The `search_faceted()` method provides faceting capabilities, including term and numeric range facets, configurable term limits, and separate result containers for term and numeric facets.

### FacetRequest

Each facet request specifies a typed field reference, facet type, and type-specific options:

```gcl
@volatile
type FacetRequest {
    f: field;                            // Typed reference to the field to facet on
    facetType: FacetType?;               // term (default) or numericRange
    ranges: Array<NumericRangeBucket>?;  // Range buckets for numericRange facets
    maxTerms: int?;                      // Max term values to return (default: 10)
}
```

### FacetType

| Type | Description |
|------|-------------|
| `term` | Count documents by distinct string field values |
| `numericRange` | Count documents falling into specified numeric ranges |

### Term Facets

Term facets count documents by distinct values in a `String` field. Results are sorted by count in descending order.

```gcl
var facetRequests = Array<FacetRequest> {};

// Get top 5 categories
facetRequests.add(FacetRequest {
    f: Product::category,
    facetType: FacetType::term,
    maxTerms: 5
});

// Get top 10 brands
facetRequests.add(FacetRequest {
    f: Product::brand,
    facetType: FacetType::term,
    maxTerms: 10
});

var result = index.search_faceted("laptop", 10, facetRequests);

// Access term facets — keyed by typed `field` ref.
var brandFacets = result.termFacets.get(Product::brand);
if (brandFacets != null) {
    for (var i = 0; i < brandFacets.size(); i++) {
        var tc = brandFacets[i];
        info("${tc.value}: ${tc.count}");
    }
}
```

### TermCount Type

```gcl
@volatile
type TermCount {
    value: String;   // Facet value
    count: int;      // Number of matching documents with this value
}
```

### Numeric Range Facets

Numeric range facets count documents whose field values fall within defined ranges.
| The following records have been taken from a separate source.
-- ==== Sys2Proof/Machine/Actuation.lean ====
section
/-! DEFINITION. An actuation from its start to its end (Chapter 5): the start step, the stage's orders, the moves of the
cursor, releases, abrupt stops and the end step. -/

namespace Sys2Proof.Machine

/-- The record of a channel with its running actuation replaced. -/
def State.setRunning (s : State) (ch : ChannelId) (a : Actuation) : State :=
  s.setChannel ch { s.channel ch with running := some a }

/-- The pull current removed and the open-load window abandoned, as a channel stops being undriven with its check on
(R138, R139). -/
def State.removePull (s : State) (ch : ChannelId) : State :=
  s.setChFault ch { s.chFault ch with pull := .notRunning, window := 0 }

/-! ### The start (R78) -/

/-- The actuation that a start begins: cursor on energize position 0, both times 0, no note (R78, R92). -/
def startedActuation (p : ProfileId) (gen : Nat) (o : Origin) (sensed : Nat) : Actuation :=
  { profile := p, gen := gen, origin := o, seq := .energize, pos := 0, time := 0, phaseTime := 0, heldFrom := none,
    noted := none, earlyHeld := false, entryCurrent := sensed }

/-- A start: the table engages the live version of the profile the channel is bound to, or refuses (R7, R78). The answer is
the state after it, with the profile and the generation engaged. -/
def State.start (s : State) (ch : ChannelId) (o : Origin) : Option (State × ProfileId × Nat) :=
  match (s.channel ch).binding with
  | none => none
  | some p =>
    match s.engage p with
    | none => none
    | some (t, gen) =>
      let a := startedActuation p gen o (t.stage ch).sensed
      let t := t.setChannel ch { t.channel ch with running := some a, edgeArmed := false }
      let t := t.setDiag ch (Diag.start (t.shapeOf a).fields)
      some (t.removePull ch, p, gen)

/-! ### What falls due to the diagnostic unit at a period's end -/

/-- The dip confirmed, where the last period made it due (R109). -/
def State.takeDip (s : State) (ch : ChannelId) (a : Actuation) : State :=
  if (s.diag ch).dipDue (s.shapeOf a).fields then s.setDiag ch (s.diag ch).confirmDip else s

/-- The resistance sampled, where the last period made it due (R114). -/
def State.takeSample (s : State) (ch : ChannelId) (a : Actuation) : State :=
  if (s.phaseOf a).any fun ph => (s.diag ch).sampleDue a.seq ph a.phaseTime then
    s.setDiag ch ((s.diag ch).takeSample (s.shapeOf a).fields (s.stage ch).duty (s.stage ch).sensed)
  else s

/-- The unit's own steps that the last period made due, taken. They come before the channel leaves the phase (R107). -/
def State.settleUnit (s : State) (ch : ChannelId) : State :=
  match (s.channel ch).running with
  | none => s
  | some a => (s.takeDip ch a).takeSample ch a

/-- The motion search of a channel closed (R111). -/
def State.closeSearch (s : State) (ch : ChannelId) (a : Actuation) : State :=
  s.setDiag ch ((s.diag ch).close (s.shapeOf a).fields)

/-! ### The end (R64, R101) -/

/-- The stage enters OFF, and applies no drive (R84, R99). -/
def State.stageOff (s : State) (ch : ChannelId) : State :=
  s.setStage ch { s.stage ch with mode := .off, duty := 0 }

/-- The number of the next outcome record (R119). -/
def nextNumber : Option OutcomeRecord → Nat
  | none => 0
  | some r => (r.number + 1) % 256

/-- The outcome record of an actuation that ends (R101, R117, R119). `kind` is the table's answer. -/
def outcomeOf (c : Channel) (a : Actuation) (u : Diag) (cause : EndCause) (kind : VersionKind) : OutcomeRecord :=
  let findings := findingsOf u cause a.earlyHeld
  { number := nextNumber c.outcome, profile := a.profile, gen := a.gen, versionKind := kind, origin := a.origin,
    cause := cause, findings := findings, verdict := verdictOf cause findings, duration := reportedDuration a.time,
    motion := u.measures, resistance := u.sample, previousUnread := c.unread }
where
  /-- The time into the actuation in 0.1 ms, the half-unit dropped, saturating at 65535 (R101). -/
  reportedDuration (periods : Nat) : Nat := min Config.max16 (periods / 2)

/-- The channel settles its record: an unbind-pending binding is removed and the edge-armed flag set from the line where the
channel becomes READY (R64, R73). -/
def State.settleRecord (s : State) (ch : ChannelId) : State :=
  let s := if (s.channel ch).unbindPending then
    (s.removeBinding ch).setChannel ch { (s.removeBinding ch).channel ch with unbindPending := false } else s
  s.settleEdge ch

/-- The end step of an actuation, whole (R101): what the unit has due is taken, stage OFF, the unit's findings, the outcome record and its verdict, the
disengagement with the verdict, the record and the unread flag, and the channel's settling (R64). -/
def State.endActuation (s : State) (ch : ChannelId) (cause : EndCause) : State :=
  match (s.channel ch).running with
  | none => s
  | some a =>
    let s := (s.settleUnit ch).stageOff ch
    let record := outcomeOf (s.channel ch) a (s.diag ch) cause (s.kindOf a.profile a.gen)
    let s := s.disengage a.profile a.gen record.verdict
    let s := s.setChannel ch { s.channel ch with running := none, outcome := some record, unread := true }
    s.settleRecord ch

/-- An abrupt stop: a driving channel ends its actuation with the stop's cause, and its release sequence is skipped (R99).
The cause replaces any end cause noted. -/
def State.abruptStop (s : State) (cause : EndCause) (ch : ChannelId) : State := s.endActuation ch cause

/-- Every driving channel stopped abruptly (R99). -/
def State.stopAll (s : State) (cause : EndCause) : State :=
  allChannels.foldl (fun s ch => s.abruptStop cause ch) s

/-! ### Moves of the cursor (R83) -/

/-- The cursor moves to a phase: the time into the phase is 0, and the sensed current is what an unstarted ramp begins from
(R82, R83, R86). -/
def State.moveTo (s : State) (ch : ChannelId) (a : Actuation) (q : Seq) (pos : Nat) : State :=
  s.setRunning ch { a with seq := q, pos := pos, phaseTime := 0, entryCurrent := (s.stage ch).sensed }

/-- The cursor leaves the energize sequence with an end cause: the search closes, the held release and its note go, and the
cursor moves to release entry 0, or the actuation ends where there is none (R83, R90, R91, R94). -/
def State.enterRelease (s : State) (ch : ChannelId) (cause : EndCause) : State :=
  match (s.channel ch).running with
  | none => s
  | some a =>
    let s := s.settleUnit ch
    let s := s.closeSearch ch a
    if (s.shapeOf a).release.isEmpty then s.endActuation ch cause
    else s.moveTo ch { a with noted := some cause, heldFrom := none } .release 0

/-- The phase at the cursor ends (R83): the next entry of its sequence, the release sequence after a self-timed end (R91), or
the end of the actuation. -/
def State.endPhase (s : State) (ch : ChannelId) : State :=
  match (s.channel ch).running with
  | none => s
  | some a =>
    let sh := s.shapeOf a
    match a.seq with
    | .energize =>
      if a.pos + 1 < sh.energize.length then
        let s := s.settleUnit ch
        let s := if lastMotion sh a.pos then s.closeSearch ch a else s
        s.moveTo ch a .energize (a.pos + 1)
      else s.enterRelease ch .selfTimed
    | .release =>
      if a.pos + 1 < sh.release.length then s.moveTo ch a .release (a.pos + 1)
      else s.endActuation ch (a.noted.getD .selfTimed)

/-! ### Releases (R93 to R95) -/

/-- The end cause that a release gives (R93). -/
def ReleaseSource.cause : ReleaseSource → EndCause
  | .pin => .releasedPin
  | .link => .releasedLink
  | .disarm => .disarmed

/-- What became of a release request (R96). -/
inductive Disposition where
  | taken
  | held (remaining : Nat)
  | alreadyHeld (remaining : Nat)
  deriving DecidableEq, Repr

/-- The periods at which min_on is reached (R82). -/
def State.minOnPeriods (s : State) (a : Actuation) : Nat := 2 * (s.shapeOf a).fields.minOn

/-- The time remaining to min_on, in 0.1 ms, rounded up (R96). -/
def State.minOnRemaining (s : State) (a : Actuation) : Nat := (s.minOnPeriods a - a.time + 1) / 2

/-- A release request taken by an ENERGIZING or HOLDING channel: of no effect while a release is held, at once when min_on is
reached, and held otherwise (R93, R94, R95). -/
def State.requestRelease (s : State) (ch : ChannelId) (a : Actuation) (source : ReleaseSource) : State × Disposition :=
  if a.heldFrom.isSome then (s, .alreadyHeld (s.minOnRemaining a))
  else if s.minOnPeriods a ≤ a.time then (s.enterRelease ch source.cause, .taken)
  else (s.setRunning ch { a with heldFrom := some source, earlyHeld := true }, .held (s.minOnRemaining a))

/-! ### What falls due to the channel at a period's end (R82) -/

/-- Whether a held release has reached min_on (R95). -/
def State.minOnDue (s : State) (a : Actuation) : Bool :=
  decide (a.seq = .energize) && a.heldFrom.isSome && decide (s.minOnPeriods a ≤ a.time)

/-- The held release takes effect with its source's end cause (R95). -/
def State.takeHeld (s : State) (ch : ChannelId) (a : Actuation) : State :=
  s.enterRelease ch ((a.heldFrom.map ReleaseSource.cause).getD .releasedLink)

/-- Whether the open-ended phase has reached its hold cap (R90). -/
def State.holdDue (s : State) (a : Actuation) : Bool :=
  decide (a.seq = .energize) && (s.phaseOf a).any (fun ph => ph.duration = 0) &&
    decide (Config.holdCapPeriods * (s.shapeOf a).fields.holdCap ≤ a.phaseTime)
Each range is defined by a `NumericRangeBucket` with a human-readable label, an inclusive lower bound, and an exclusive upper bound.

```gcl
var facetRequests = Array<FacetRequest> {};

facetRequests.add(FacetRequest {
    f: Product::price,
    facetType: FacetType::numericRange,
    ranges: [
        NumericRangeBucket { label: "budget",    from: 0.0,    to: 100.0 },
        NumericRangeBucket { label: "mid-range", from: 100.0,  to: 500.0 },
        NumericRangeBucket { label: "premium",   from: 500.0,  to: 2000.0 },
        NumericRangeBucket { label: "luxury",    from: 2000.0, to: null }
    ]
});

var result = index.search_faceted("laptop", 10, facetRequests);

var priceFacets = result.numericFacets.get(Product::price);
if (priceFacets != null) {
    for (var i = 0; i < priceFacets.size(); i++) {
        var bc = priceFacets[i];
        info("${bc.label}: ${bc.count} products");
    }
}
```

### NumericRangeBucket and NumericBucketCount Types

```gcl
@volatile
type NumericRangeBucket {
    label: String;    // Human-readable label (e.g., "cheap", "0-100")
    from: float?;     // Lower bound (inclusive). Null means -infinity.
    to: float?;       // Upper bound (exclusive). Null means +infinity.
}

@volatile
type NumericBucketCount {
    label: String;    // Label from the bucket definition
    count: int;       // Number of documents in this range
}
```

### AdvancedFacetedResult Type

```gcl
@volatile
type AdvancedFacetedResult {
    results: Array<TextResult>;                              // Ranked search results
    termFacets: Map<field, Array<TermCount>>;                // Term facet results keyed by typed field ref
    numericFacets: Map<field, Array<NumericBucketCount>>;    // Numeric range facet results keyed by typed field ref
}
```

### Combined Term and Numeric Facets

You can mix both facet types in a single request:

```gcl
var facetRequests = Array<FacetRequest> {};

// Term facet for categories
facetRequests.add(FacetRequest {
    f: Product::category,
    facetType: FacetType::term,
    maxTerms: 10
});

// Term facet for brands
facetRequests.add(FacetRequest {
    f: Product::brand,
    facetType: FacetType::term,
    maxTerms: 5
});

// Numeric range facet for price
facetRequests.add(FacetRequest {
    f: Product::price,
    facetType: FacetType::numericRange,
    ranges: [
        NumericRangeBucket { label: "under-50",  from: 0.0,   to: 50.0 },
        NumericRangeBucket { label: "50-200",    from: 50.0,  to: 200.0 },
        NumericRangeBucket { label: "200-1000",  from: 200.0, to: 1000.0 },
        NumericRangeBucket { label: "1000-plus", from: 1000.0, to: null }
    ]
});

// Numeric range facet for rating
facetRequests.add(FacetRequest {
    f: Product::rating,
    facetType: FacetType::numericRange,
    ranges: [
        NumericRangeBucket { label: "low",       from: 0.0, to: 3.0 },
        NumericRangeBucket { label: "good",      from: 3.0, to: 4.0 },
        NumericRangeBucket { label: "excellent",  from: 4.0, to: 5.1 }
    ]
});

var _result = index.search_faceted("laptop", 20, facetRequests);
```

## Metric Aggregations

The `AggregationEngine` computes statistical metrics over the numeric field values of matched documents. It uses a single-pass approach for efficiency. Numeric fields (`float`/`int`) are read directly off `TextResult.value`; non-numeric reads return null and are skipped.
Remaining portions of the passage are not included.